What is great about CAR T-cell therapy is it seems that all patients, ages, and genetic subtypes respond. Upward of 90% of patients who actually receive the infusion go into complete remission. We really have not identified any subgroup that does not seem to do as well. Bigger and bigger numbers will allow us to begin to break down genetic subgroups over the next couple of years to see if there is any difference, but the experience right now is as long as it’s a B-cell ALL and it expresses the CD19 protein, most patients have a very good, if not excellent chance of going into complete remission with tisagenlecleucel therapy.
Financial Disclosure:Dr. Rheingold received a research grant from Pfizer.
PERSPECTIVE
At the Forefront of Development
Pat Brown, MD
The cure rate for pediatric ALL in the U.S. has risen from 0% in the 1960s to nearly 90% today.

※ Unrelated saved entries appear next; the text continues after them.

-- ==== Sys2Proof/Machine/StateDev.lean ====
section
/-! DEFINITION. The state of everything outside the cores: timebase, pace and power, units and groups, memory, ports
and fabric, sequence engine, translation, commands, host interface, leases and keys, audit, faults, dumps, stops and
the sideband. Plain data. Each field's docstring gives its rule and its reset value. -/

namespace Sys2Proof.Machine

/-- The timebase island (02_self_timed_operation.md R64 to R73). -/
structure TbSt where
  /-- 64-bit ns count; 02 R64; reset 0 at power-on (R67). -/
  count : BitVec 64
  /-- 32-bit fractional accumulator; 02 timebase; reset 0, DESIGN CHOICE. -/
  frac : BitVec 32
  /-- FREQADJ, signed 32 bits; 02 R73; reset 0. -/
  freqAdj : BitVec 32
  /-- Island locked and internally aligned; 02 R66; reset false. -/
  locked : Bool
  /-- ALIGNED; 02 R69; reset 0. -/
  aligned : Bool
  /-- SOURCE 0 to 3; 02 R73; reset 0. -/
  source : BitVec 2
  /-- TIMEPORT in use; 02 R73; reset 0. -/
  port : BitVec 5
  /-- OFFSET, last measured, signed ns; 02 R73; reset 0. -/
  offset : Int
  /-- Consecutive exchanges within 2 ns; 02 R69; reset 0. -/
  good : Nat
  /-- Time of the last valid exchange with source 1 or 2, or of the unaligned report; 02 R71; reset 0. -/
  lastValid : Nat
  /-- Whether a first time source has been taken since power-on; 02 R67; reset false. -/
  sourced : Bool
  /-- Whether the device has held ALIGNED since power-on; 02 R68; reset false. -/
  everAligned : Bool
  /-- Time root in designation; 02 R72; reset from the identity record. -/
  root : Bool
  /-- Root serving time; 02 R68; reset false. -/
  serving : Bool
  /-- Probe in progress: start, and how far ahead of this device the largest answer is, ns; 02 R68; reset none. -/
  probe : Option (Nat × Nat)
  /-- Device number of the root followed; 15 R523; reset none. -/
  rootSeen : Option Nat
  /-- Last synchronisation pulse; 02 R66; reset 0. -/
  lastSync : Nat
  deriving DecidableEq, Repr

/-- Pace, voltage and temperature of one die (02 R52 to R61, R751, R752; 19 R652 to R662). -/
structure DiePace where
  /-- Excluded canary lines, one bit each; 02 R53; reset 0. -/
  excluded : BitVec 64
  /-- Floor in force, M steps/s; 02 R54; reset 0 (no record yet). -/
  floor : Nat
  /-- Median implied pace, M steps/s; 02 R61; reset 0. -/
  pace : Nat
  /-- FALLBACK; 02 R61; reset 0. -/
  fallback : Bool
  /-- BREACH; 02 R61; reset 0. -/
  breach : Bool
  /-- Die form of the pace record, 64 bits; 02 R751; reset 0. -/
  record : BitVec 64
  /-- Profile 0 to 2; 19 R652; reset DEFPROF. -/
  profile : Nat
  /-- VCORE, mV; 22 R740; reset 700. -/
  vcore : Nat
  /-- Cap trim, mV; 19 R657; reset 0. -/
  trim : Nat
  /-- Thermal derating, mV; 19 R662; reset 0. -/
  derate : Nat
  /-- Derating acts; 19 R662; reset false. -/
  derating : Bool
  /-- Whether TJ_HIGH was reported in this excursion; 19 R662; reset false. -/
  tjHigh : Bool
  /-- Tj, degrees C; 19 R661; reset 0, DESIGN CHOICE. -/
  tj : Int
  /-- MGMT_SET_PROFILE whose change still runs; 19 R653; reset none. -/
  changing : Option Nat
  /-- The die waits for its first record after power-on or reset; 02 R752; reset true. -/
  awaiting : Bool
  /-- Die form of the pace record as the last completed window left it; 17 R599; reset 0. -/
  winRecord : BitVec 64
  deriving DecidableEq, Repr

/-- A sample not yet published (02 R55): instant, per die floor, pace, fallback and profile at the sample (R61), and whether the
die has begun a reset since, so that its record of R752 stands. -/
structure PaceSample where
  instant : Nat
  profile0 : Nat
  profile1 : Nat
  skip0 : Bool
  skip1 : Bool
  floor0 : Nat
  floor1 : Nat
  pace0 : Nat
  pace1 : Nat
  fb0 : Bool
  fb1 : Bool
  deriving DecidableEq, Repr

/-- Device-wide pace and power (02 R55 to R62, 19 R657, R665, 21 R709). -/
structure PaceSt where
  /-- Device form of the pace record; 02 R61; reset 0 (none published). -/
  record : BitVec 64
  /-- Whether any record was published since power-on; 02 R752; reset false. -/
  published : Bool
  /-- Sample waiting for publication; 02 R55; reset none. -/
  sample : Option PaceSample
  /-- Last sample instant; 02 R52; reset none. -/
  lastSample : Option Nat
  /-- Record filtered for roles outside a lease; 21 R709; reset 0. -/
  winRecord : BitVec 64
  /-- BREACH or FALLBACK published since the step in flight began; 11 R369; reset false. -/
  breachSeen : Bool
  /-- Last ten power samples, W, newest first; 19 R657; reset empty. -/
  pHist : List Nat
  /-- PAVG; 19 R665; reset 0. -/
  pavg : Nat
  /-- Samples of the running 100 ms window: sum and number; 19 R665; reset 0. -/
  winSum : Nat
  winN : Nat
  /-- Highest Tj of the running window; reset 0. -/
  winTj : Int
  /-- PWIN; 19 R665; reset 0. -/
  pwin : Nat
  /-- TJWIN; 19 R665; reset 0. -/
  tjwin : Int
  /-- WINSTAMP, 32 bits; 19 R665; reset 0. -/
  winStamp : Nat
  /-- CAP; 19 R665; reset 0. -/
  cap : Bool
  /-- UNMET; 19 R665; reset 0. -/
  unmet : Bool
  /-- Time of the last PWR_CAP_UNMET report; 19 R658; reset none. -/
  unmetAt : Option Nat
  deriving DecidableEq, Repr

/-- The limits record in force (19 R654, 18 R642). -/
structure Limits where
  pcap : Nat
  /-- Bit p: profile p allowed. -/
  profok : BitVec 3
  defprof : Nat
  /-- PROFOK and DEFPROF of the last command, in force from the next LEASE_OPEN (R656). -/
  nextProfok : BitVec 3
  nextDefprof : Nat
  tjderate : Nat
  tjhyst : Nat
  cdoze : Nat
  kdoze : Nat
  /-- 1 disabled, 2 enabled. -/
  stkdoze : Nat
  scrubh : Nat
  ucount : Nat
  uwin : Nat
  dcount : Nat
  dwin : Nat
  deriving DecidableEq, Repr

/-- Limits at their Reset values (19 R654, 18 R642). -/
def Limits.default : Limits :=
  { pcap := 1200, profok := 0b111, defprof := 1, nextProfok := 0b111, nextDefprof := 1, tjderate := 100, tjhyst := 3,
    cdoze := 20, kdoze := 100, stkdoze := 1, scrubh := 24, ucount := 3, uwin := 60, dcount := 16, dwin := 600 }

/-- A physical unit's own state, epoch and last wrap (01 R21, R35 to R39; 18 R630). -/
structure UnitRec where
  own : UState
  epoch : BitVec 16
  lastWrap : Nat
  /-- Start of the bring-up, fence or reset that the next READY event measures (R630). -/
  startAt : Nat
  /-- CAUSE of the next READY event (R630). -/
  cause : Nat
  deriving DecidableEq, Repr

/-- A unit at power-on: NOT_READY, epoch 0x0001 (R37). -/
def UnitRec.init : UnitRec := ⟨.notReady, 1, 0, 0, 0⟩

/-- Every physical unit's record (01 R15). -/
structure UnitTab where
  engines : Vector UnitRec 768
  cores : Vector UnitRec 192
  clusters : Vector UnitRec 24
  dies : Vector UnitRec 2
  device : UnitRec
  channels : Vector UnitRec 256
  ports : Vector UnitRec 32
  attns : Vector UnitRec 24
  seqs : Vector UnitRec 2
  hostIf : UnitRec
  vangaer : UnitRec
  mgmts : Vector UnitRec 2
  deriving DecidableEq, Repr

/-- All units at power-on. -/
def UnitTab.init : UnitTab :=
  { engines := Vector.replicate 768 .init, cores := Vector.replicate 192 .init, clusters := Vector.replicate 24 .init,
    dies := Vector.replicate 2 .init, device := .init, channels := Vector.replicate 256 .init,
    ports := Vector.replicate 32 .init, attns := Vector.replicate 24 .init, seqs := Vector.replicate 2 .init,
    hostIf := .init, vangaer := .init, mgmts := Vector.replicate 2 .init }

/-- A direct member of a group (01 R23). -/
inductive Member where
  | unit (u : PUnit)
  | group (g : Nat)
  | remote (fuid : Nat)
  deriving DecidableEq, Repr

/-- A unit group (01 R22 to R36, 14 R502). -/
structure GroupRec where
  members : List Member
  /-- `none` for ALL, `some q` for QUORUM q. -/
  quorum : Option Nat
  /-- Defined inside a lease (R34). -/
  inLease : Bool
  /-- Epochs of the direct members when the group's epoch was last incremented (R40). -/
  sent : List (BitVec 16)
  deriving DecidableEq, Repr

/-- Groups, their epochs, and what remote members last reported (01 R22 to R40). -/
structure GroupSt where
  /-- Defined groups by GNUM; 01 R22; reset none. -/
  tab : Smap (Option GroupRec)
  /-- Group epochs by GNUM, default 0x0001; 01 R36, R37; reset 0x0001. -/
  epoch : Smap (BitVec 16)
  /-- Last wrap of each group epoch; 01 R39; reset 0. -/
  wrap : Smap Nat
  /-- Last state message of each remote member by FUID: state, stamp, epoch; 01 R32; reset none. -/
  remote : Smap (Option (UState × Nat × BitVec 16))
  /-- Memberships of local units in other devices' groups: unit UID, defining FUID, and whether it was made in a lease; 14 R503; reset none. -/
  foreign : List (Nat × Nat × Bool)
  deriving DecidableEq, Repr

This is among the most profound medical success stories in history. A critical contributor to this progress, and progress made in childhood cancer generally, is the comprehensive, collaborative research network that includes the vast majority of hospitals and physicians that treat children, adolescents and young adults with cancer. The improved outcomes in pediatric ALL have been due to a number of factors, including optimizing combinations of chemotherapy, improving supportive care to minimize severe side effects, and incorporating novel diagnostic technologies to guide more personalized, risk-stratified treatment. In addition, pediatric ALL is at the forefront of the development of novel treatments that harness our own immune systems to kill cancer, including chimeric antigen receptor (CAR) T-cells, bispecific T-cell engaging antibodies (BiTEs) and antibody-drug conjugates (ADCs).
Financial Disclosure:Dr. Brown has no significant financial interest in or other relationship with the manufacturer of any product or provider of any service mentioned in this article.